Chapter 6 – General Discussion and Outlook
6.3 Conclusions, limitations and future directions
The present thesis investigated the role of temporal structure in duration perception. A consistent overestimation of temporally regular, predictable, as compared to irregular, unpredictable, intervals was demonstrated. On a computational level these findings speak for a logarithmic relationship between physical and perceived time, assuming that the accumulation of subjective time is reset by each filler stimulus and the final estimate is
reached by adding up the count for the resulting subintervals. On a neural level, temporally regular stimulation allows for entrainment, that is, phase adjustment of neural oscillations, and thereby increases processing efficiency toward temporally expected stimuli. A relationship between perceived duration and entrainment strength, as indicated by the overestimation of regularity reported in Chapter 2–4 and confirmed by the EEG study reported in Chapter 5, is therefore in line with a neural response magnitude approach of perceived duration. The previous paragraph discussed the implications of the present findings for research on time and duration perception. This paragraph will outline limitations, open questions and future research directions.

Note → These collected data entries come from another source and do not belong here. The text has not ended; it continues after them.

-- ==== Sys2Proof/Tests/Slice0.lean ====
section
/-! SUPPORT. The model's own tests. The expected values come from spec/95_test_vectors.md (the vector's id is in the
docstring) or are worked out from the rule named there. Last come the witnesses: for each statement with hypotheses, a
concrete state and operands that meet them. -/

namespace Sys2Proof.Tests

open Sys2Proof Sys2Proof.Machine

/-- The constructed state with some registers written. -/
def regs (l : List (Reg × Byte)) : State := State.reset.setRegs l

/-- The constructed state with other parameters. -/
def withCfg (f : Config → Config) (s : State) : State := { s with cfg := f s.cfg }

/-- The default parameters with the quirk switches changed. -/
def withQuirks (f : Quirks → Quirks) : State → State := withCfg (fun c => { c with quirks := f c.quirks })

/-- The word at 0x300, `pc = 0x300`: the start state of a vector. -/
def at300 (s : State) (w : Nat) : State := ({ s with pc := 0x300 }).withFetchWord 16 w

/-- The state of a next outcome; the start state of any other. -/
def nextOf (s : State) : Host.Outcome State Fault Refusal → State
  | .next t => t
  | .fault _ => s
  | .refused _ => s

/-- The state after one step of a vector. -/
def vec (s : State) (w : Nat) : State := nextOf s (step (at300 s w))

/-- A step of the state as it is. -/
def stepOf (s : State) : State := nextOf s (step s)

/-- The outcome is a next state. -/
def isNext : Host.Outcome State Fault Refusal → Bool
  | .next _ => true
  | .fault _ => false
  | .refused _ => false

/-- The answer of a transaction. -/
def answer (tr : Transaction) (s : State) : Option TransactionResult :=
  match transact tr s with
  | .next (_, r) => some r
  | .fault _ => none
  | .refused _ => none

/-- The state after a transaction. -/
def after (tr : Transaction) (s : State) : State :=
  match transact tr s with
  | .next (t, _) => t
  | .fault _ => s
  | .refused _ => s

/-! ### Well-formedness: the one check and the term it refuses -/

theorem test_wellFormed_refuses_sixteen_rows : (Instr.drw 0 0 16).wellFormed = false := by decide
theorem test_wellFormed_takes_fifteen_rows : (Instr.drw 0 0 15).wellFormed = true := by decide

/-! ### Decoding: one word of each row of Table O1, its fields written out from spec/30_encoding.md R69 -/

theorem test_decode_low :
    decode 0x00E0 = some .cls ∧ decode 0x00EE = some .ret ∧ decode 0x1ABC = some (.jp 0xABC) ∧
    decode 0x2FFF = some (.call 0xFFF) ∧ decode 0x3A80 = some (.seByte 10 0x80) ∧
    decode 0x4F01 = some (.sneByte 15 0x01) ∧ decode 0x5120 = some (.seReg 1 2) ∧
    decode 0x6A42 = some (.ldByte 10 0x42) ∧ decode 0x73FE = some (.addByte 3 0xFE) := by decide

theorem test_decode_alu :
    decode 0x8120 = some (.ldReg 1 2) ∧ decode 0x8121 = some (.orReg 1 2) ∧ decode 0x8122 = some (.andReg 1 2) ∧
    decode 0x8123 = some (.xorReg 1 2) ∧ decode 0x8F14 = some (.addReg 15 1) ∧ decode 0x81F5 = some (.subReg 1 15) ∧
    decode 0x8236 = some (.shr 2 3) ∧ decode 0x8127 = some (.subn 1 2) ∧ decode 0x823E = some (.shl 2 3) := by decide

theorem test_decode_high :
    decode 0x9120 = some (.sneReg 1 2) ∧ decode 0xAFFF = some (.ldI 0xFFF) ∧ decode 0xB301 = some (.jpV0 0x301) ∧
    decode 0xC30F = some (.rnd 3 0x0F) ∧ decode 0xD12F = some (.drw 1 2 15) := by decide

theorem test_decode_misc :
    decode 0xE29E = some (.skp 2) ∧ decode 0xE2A1 = some (.sknp 2) ∧ decode 0xF307 = some (.ldVxDt 3) ∧
    decode 0xF50A = some (.ldVxK 5) ∧ decode 0xF115 = some (.ldDtVx 1) ∧ decode 0xF418 = some (.ldStVx 4) ∧
    decode 0xF11E = some (.addI 1) ∧ decode 0xF029 = some (.ldF 0) ∧ decode 0xF033 = some (.ldB 0) ∧
    decode 0xF255 = some (.storeRegs 2) ∧ decode 0xF265 = some (.loadRegs 2) := by decide

/-- R74: illegal words, one or more of each class; `0123` has no machine-code call (T-E6). -/
theorem test_decode_rejects :
    decode 0x0000 = none ∧ decode 0x0123 = none ∧ decode 0x00EF = none ∧ decode 0x5121 = none ∧
    decode 0x8008 = none ∧ decode 0x800F = none ∧ decode 0x9121 = none ∧ decode 0xE29F = none ∧
    decode 0xF0FF = none ∧ decode 0xFFFF = none := by decide

/-- The words of some instructions, written out from R69. -/
theorem test_encode_words :
    encode .cls = 0x00E0 ∧ encode (.call 0xABC) = 0x2ABC ∧ encode (.seByte 10 0x80) = 0x3A80 ∧
    encode (.shl 2 3) = 0x823E ∧ encode (.drw 1 2 15) = 0xD12F ∧ encode (.loadRegs 2) = 0xF265 := by decide

/-- The first byte of a word is its high byte (R56); two bytes are taken and the rest is given back. -/
theorem test_decodeBytes_is_big_endian :
    decodeBytes [0x6A, 0x42, 0x99] = some (.ldByte 10 0x42, [0x99]) ∧ decodeBytes [0x6A] = none ∧
    decodeTableWord 16 0x6A42 = some (.ldByte 10 0x42) := by decide

/-! ### Each row runs as the first instruction after reset -/

theorem test_first_instruction_runs_low :
    [0x00E0, 0x00EE, 0x1000, 0x2000, 0x3000, 0x4000, 0x5000, 0x6000, 0x7000, 0x8000, 0x8001, 0x8002].all
      (fun w => isNext (step (State.reset.withFetchWord 16 w))) = true := by decide

theorem test_first_instruction_runs_middle :
    [0x8003, 0x8004, 0x8005, 0x8006, 0x8007, 0x800E, 0x9000, 0xA000, 0xB000, 0xC000, 0xD000].all
      (fun w => isNext (step (State.reset.withFetchWord 16 w))) = true := by decide

theorem test_first_instruction_runs_high :
    [0xE09E, 0xE0A1, 0xF007, 0xF00A, 0xF015, 0xF018, 0xF01E, 0xF029, 0xF033, 0xF055, 0xF065].all
      (fun w => isNext (step (State.reset.withFetchWord 16 w))) = true := by decide

/-- The bytes land at the fetch address, high byte first; a halted machine is made to fetch. -/
theorem test_withFetchWord_places_word :
    (State.reset.withFetchWord 16 0x6A42).fetchWord = some 0x6A42 ∧
    (({ State.reset with pc := 0xFFF }).withFetchWord 16 0x6A42).fetchWord = some 0x6A42 ∧
    ((State.reset.takeFault .decodeError none).withFetchWord 16 0x6A42).running := by
  refine ⟨by decide, by decide, by decide, by decide⟩

/-! ### Control transfer and skips (spec/95_test_vectors.md 2.1) -/

/-- T-F1. -/
theorem test_ret_empty_stack_faults :
    (vec State.reset 0x00EE).faultPort = (3, 0x300, 0x00EE, 1) ∧ (vec State.reset 0x00EE).pc = 0x300 := by decide

/-- T-F2. -/
theorem test_ret_pops :
    let t := vec { State.reset with sp := 1, stack := State.reset.stack.set 0 0x206 } 0x00EE
    t.pc = 0x206 ∧ t.sp = 0 ∧ t.stack[0] = 0x206 := by decide

/-- T-F4. -/
theorem test_jp : (vec State.reset 0x1234).pc = 0x234 := by decide

/-- T-F7. -/
theorem test_call_pushes_last_entry :
    let t := vec { State.reset with sp := 15 } 0x2ABC
    t.stack[15] = 0x302 ∧ t.sp = 16 ∧ t.pc = 0xABC := by decide

/-- T-F8. -/
theorem test_call_full_stack_faults :
    (vec { State.reset with sp := 16 } 0x2ABC).faultPort = (2, 0x300, 0x2ABC, 1) := by decide

/-- T-F9, T-F10. -/
theorem test_seByte :
    (vec (regs [(3, 0x2A)]) 0x332A).pc = 0x304 ∧ (vec (regs [(3, 0x2B)]) 0x332A).pc = 0x302 := by decide

/-- T-F11, T-F12. -/
theorem test_sneByte :
    (vec (regs [(3, 0x2A)]) 0x432A).pc = 0x302 ∧ (vec (regs [(3, 0x2B)]) 0x432A).pc = 0x304 := by decide

/-- T-F13, T-F14. -/
theorem test_seReg :
    (vec (regs [(1, 7), (2, 7)]) 0x5120).pc = 0x304 ∧ (vec (regs [(1, 7), (2, 8)]) 0x5120).pc = 0x302 := by decide

/-- T-F16, T-F17. -/
theorem test_sneReg :
    (vec (regs [(1, 7), (2, 8)]) 0x9120).pc = 0x304 ∧ (vec (regs [(1, 7)]) 0x9110).pc = 0x302 := by decide

/-- T-F19, T-F20. -/
theorem test_jpV0 :
    (vec (regs [(0, 0x10)]) 0xB300).pc = 0x310 ∧ (vec (regs [(0, 0xFF)]) 0xBFFF).pc = 0x10FE := by decide

/-! ### Arithmetic and logic (2.2) -/

/-- T-A1. -/
theorem test_ldByte : (vec State.reset 0x6A42).getV 10 = 0x42 ∧ (vec State.reset 0x6A42).pc = 0x302 := by decide

/-- T-A2. -/
theorem test_addByte_writes_no_flag :
    let t := vec (regs [(3, 0xFF), (15, 0x55)]) 0x7302
    t.getV 3 = 0x01 ∧ t.getV 15 = 0x55 := by decide

/-- T-A3. -/
theorem test_ldReg : (vec (regs [(1, 0x99)]) 0x8010).getV 0 = 0x99 := by decide

/-- T-A4. -/
theorem test_orReg_keeps_VF :
    let t := vec (regs [(0, 0x0F), (1, 0xF0), (15, 0x55)]) 0x8011
    t.getV 0 = 0xFF ∧ t.getV 15 = 0x55 := by decide

/-- T-A5. -/
theorem test_orReg_quirk_resets_VF :
    let t := vec (withQuirks (fun q => { q with logicVfReset := true }) (regs [(0, 0x0F), (1, 0xF0), (15, 0x55)])) 0x8011
    t.getV 0 = 0xFF ∧ t.getV 15 = 0 := by decide

/-- T-A6. -/
theorem test_andReg : (vec (regs [(0, 0x3C), (1, 0x0F)]) 0x8012).getV 0 = 0x0C := by decide

/-- T-A7. -/
theorem test_xorReg : (vec (regs [(0, 0x3C), (1, 0x0F)]) 0x8013).getV 0 = 0x33 := by decide

/-- T-A8. -/
theorem test_addReg_carry :
    let t := vec (regs [(0, 0xFF), (1, 0x01)]) 0x8014
    t.getV 0 = 0 ∧ t.getV 15 = 1 := by decide

/-- T-A10: the carry, not the sum. -/
theorem test_addReg_into_VF : (vec (regs [(15, 0xFF), (1, 0x02)]) 0x8F14).getV 15 = 1 := by decide

/-- T-A12, T-A13. -/
theorem test_subReg_borrow :
    let t := vec (regs [(0, 3), (1, 5)]) 0x8015
    t.getV 0 = 0xFE ∧ t.getV 15 = 0 ∧ (vec (regs [(0, 5), (1, 5)]) 0x8015).getV 15 = 1 := by decide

One limitation of both the proposed logarithmic accumulator and the response magnitude approach became transparent in the experiments reported in Chapter 3. Both approaches explain the overestimation of temporal regularity based on three implicit assumptions: (1) The brain individually estimates the duration of each interval to be judged, (2) the same mechanism is used for the estimation of both intervals and (3) the interval with the higher resulting estimate is finally deemed the longer one. While these assumptions seemed unproblematic when simply comparing temporally regular and irregular intervals, Chapter 3 demonstrated that the dynamics of over- and underestimation become more complex as soon as further interval types are added. In line with previous studies, mostly focusing on order effects (e.g., Dyjas & Ulrich, 2014; Hellström, 2003), the second experiment in Chapter 3 showed the crucial role of the comparison process in participants’ duration judgments. Rather than effects of order and relationship between intervals, here, inconsistencies in the comparisons between different interval types are noted and prevent the establishment of a clear hierarchy of perceived duration among the investigated interval types. For example, while the overestimation of filled as compared to empty intervals was stronger for stimulus sequences, isochronous or anisochronous, than for continuous intervals, no difference was
found between isochronous and continuous intervals. Anisochronous intervals were underestimated as compared to isochronous intervals, but not to continuous intervals, even if the latter where perceived equal when compared to isochronous intervals. It was suggested, that different interval types may provide different cues that can be used to judge duration and may therefore gauge different mechanisms. Further research is needed to disentangle the role of the comparison process and whether and how different principles hold when comparing different interval types. For example, systematically varying filler stimulus spacing, that is, temporal structure, as well as the duration of filler stimuli could explore the limits at which the isochrony or regularity effect breaks down and gives way to alternative mechanisms that may be more suitable to explain duration distortions with intervals consisting of a continuous stimulus.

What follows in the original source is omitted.